Mit keinem Wort wirft ihm die taz jedoch vor, dass er ein Nazi ist! Die taz strickt auch gar nicht, sondern zitiert sachlich einwandfrei (samt der Fehler!) aus dem Interview. Die taz wirft ihm dann vor: „Seine Erkenntnis, dass Nazis sich „für die Menschheit“ einsetzten, ist, gelinde gesagt, ein Euphemismus. Mit dem Interview hilft er dem Magazin bei der Etablierung über die Szenegrenze hinweg.“ (Wenn Strohm keine Kenntnis davon hatte, wem er das Interview gegeben hat, wäre der zweite Vorwurf hinfällig, sofern sich Strohm distanzieren würde.)

Also: Die taz (und auch sonst hat dies m.W. keiner getan) sagt nicht, Strohm sei ein Nazi, sondern der Vorwurf lautet: Mit diesen Äußerungen in dem Interview verharmlost Strohm die Nazis!

Weiter schreibt Strom in Verdrehung der taz-Kritik: „Wahr ist: Ich habe vor Stalinisten und strammen Konservativen Vorträge gehalten. Jeder, der etwas dazulernen und klüger werden will, ist mir willkommen. Mir aber deswegen das Statement zu unterschieben alle Nazis seien gute Menschen, ist absurd.“

Was die ersten beiden Sätze mit dem dritten Satz zu tun haben, ist nicht nachvollziehbar. Aber, wieder unterstellt Strohm der taz etwas, was die gar nicht gesagt hat – und Strohm auch nicht im Interview sagt. Kritisiert wurde – siehe oben – das was Strohm in dem Interview schlicht wirklich gesagt hat, nämlich es gebe „selbst unter Nazis gute Menschen“. Also: Es geht um einen Teil der Nazis! Und diese Aussage muss man Strohm nicht „unterschieben“, sondern die steht – unwidersprochen vom Autor – online zum nachlesen!

Wer macht hier also Pirouetten?

In seinem Brief unterstreicht Strohm dann in der Folge auch genau diese „Teilmenge“:  „Apropos Nazis: 1938 waren mindestens 80 Prozent der Deutschen gute Nazis. Aber tausende von ihnen halfen jüdischen Mitbürgern unter Lebensgefahr oder waren selbst das Opfer einer verlogenen Propaganda. So wie heute, denn nicht jeder selbstgefällige Linke ist automatisch ein guter Mensch.“

Achtung: Die folgende Passage ist aufgrund einiger Hinweise korrigiert und geändert:

Es ist nicht ohne weiteres klar, warum Strohm ausgerechnet von 1938 schreibt. Vermutlich spielt er auf die Reichskristallnacht an, als überall in Deutschland Nazis jüdische Geschäfte überfielen und plünderten, Menschen jagten und Synagogen in Brand steckten.
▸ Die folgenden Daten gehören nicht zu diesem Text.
-- ==== Sys2Proof/Laws/MemoryFrames.lean ====
section
/-!
SUPPORT. Which operations leave the cells of memory as they are: one lemma per operation, by a name for the cells that simp does not
unfold.
-/
namespace Sys2Proof.Machine

set_option Elab.async false

/-- The cells of memory, by a name of their own. -/
def Dev.memory (d : Dev) := d.mem
@[simp] theorem Dev.mem_eq (d : Dev) : d.mem = d.memory := Eq.trans rfl rfl
@[simp] theorem Dev.memory_mk x_regs x_strs x_bankA x_bankB x_elapsed x_frames x_spi x_canM x_mgmt x_can x_prov x_mode x_clk x_coma x_pair x_cvu x_sec x_jtag x_align x_line x_oh x_pairWait x_ptrRx x_ptrTx x_rxFrames x_pathRx x_pathTx x_acts x_poh x_captures x_ber x_pm x_cpm x_pmTime x_prot x_latched x_clients x_tfi x_tfiCh x_mateLanes x_pins x_mem x_out x_free x_reads x_undoc : Dev.memory (Dev.mk x_regs x_strs x_bankA x_bankB x_elapsed x_frames x_spi x_canM x_mgmt x_can x_prov x_mode x_clk x_coma x_pair x_cvu x_sec x_jtag x_align x_line x_oh x_pairWait x_ptrRx x_ptrTx x_rxFrames x_pathRx x_pathTx x_acts x_poh x_captures x_ber x_pm x_cpm x_pmTime x_prot x_latched x_clients x_tfi x_tfiCh x_mateLanes x_pins x_mem x_out x_free x_reads x_undoc) = x_mem := Eq.trans rfl rfl
@[simp] theorem ite_memory (c : Prop) [Decidable c] (a b : Dev) : (if c then a else b).memory = if c then a.memory else b.memory := by split <;> rfl
@[simp] theorem ite_fst_memory {α : Type} (c : Prop) [Decidable c] (a b : Dev × α) : (if c then a else b).1.memory = if c then a.1.memory else b.1.memory := by split <;> rfl
@[simp] theorem foldl_memory {α : Type} (l : List α) (f : Dev → α → Dev) (h : ∀ x a, (f x a).memory = x.memory) (d : Dev) : (l.foldl f d).memory = d.memory := by
  induction l generalizing d with
  | nil => rfl
  | cons a r ih => simp [List.foldl, ih, h]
Spätestens mit diesen Ereignissen begann die systematische Vertreibung, Enteignung und dann Vernichtung der Juden aus Deutschland. Während laut Strohm 80 Prozent der Deutschen als „gute Nazis“ über die Juden herfielen, sollen einige Tausend Nazis als „gute Menschen“ ihnen geholfen haben. Sorry, aber wer angesichs derartiger Verbrechen, wie sie die Nazis begangen haben, noch Nazi ist, trägt Verantwortung.

Und von diesen Nazis, die „gute Menschen“ waren, sind dann Tausende “selbst das Opfer einer verlogenen Propaganda” der Nazis geworden? Selbst wenn das stimmen würde, was würde es für die heutige Situation bedeuten? Wo sind die heutigen Nazis, die sich als gute Menschen den bösen, weil Ausländer verprügelnden Nazis, in den Weg stellen? Aber darüber spricht Strohm dann gar nicht, sondern macht im folgenden Satz einen Schwenk oder soll ich Pirouette sagen?

„So wie heute, denn nicht jeder selbstgefällige Linke ist automatisch ein guter Mensch.“ Was haben diese selbstgefälligen Linken denn jetzt plötzlich mit den guten und nicht so guten Nazi-Menschen zu tun? Wer hat überhaupt behauptet, dass Linke gute Menschen sind? Was will Strohm eigentlich damit sagen? Was vergleicht er hier? Die NS-Verbrechen mit welchen heutigen Verbrechen selbstgefälliger Linken?

Sorry, Holger Strohm, aber die Pirouetten sind nicht bei der taz, sondern bestenfalls bei Ihnen selbst – und das wäre wohlwollend! Und der Offene Brief unterstreicht nur, was der Inhalt des Interviews schon zeigt: Sie verharmlosen die Verbrechen der Neo-Nazis!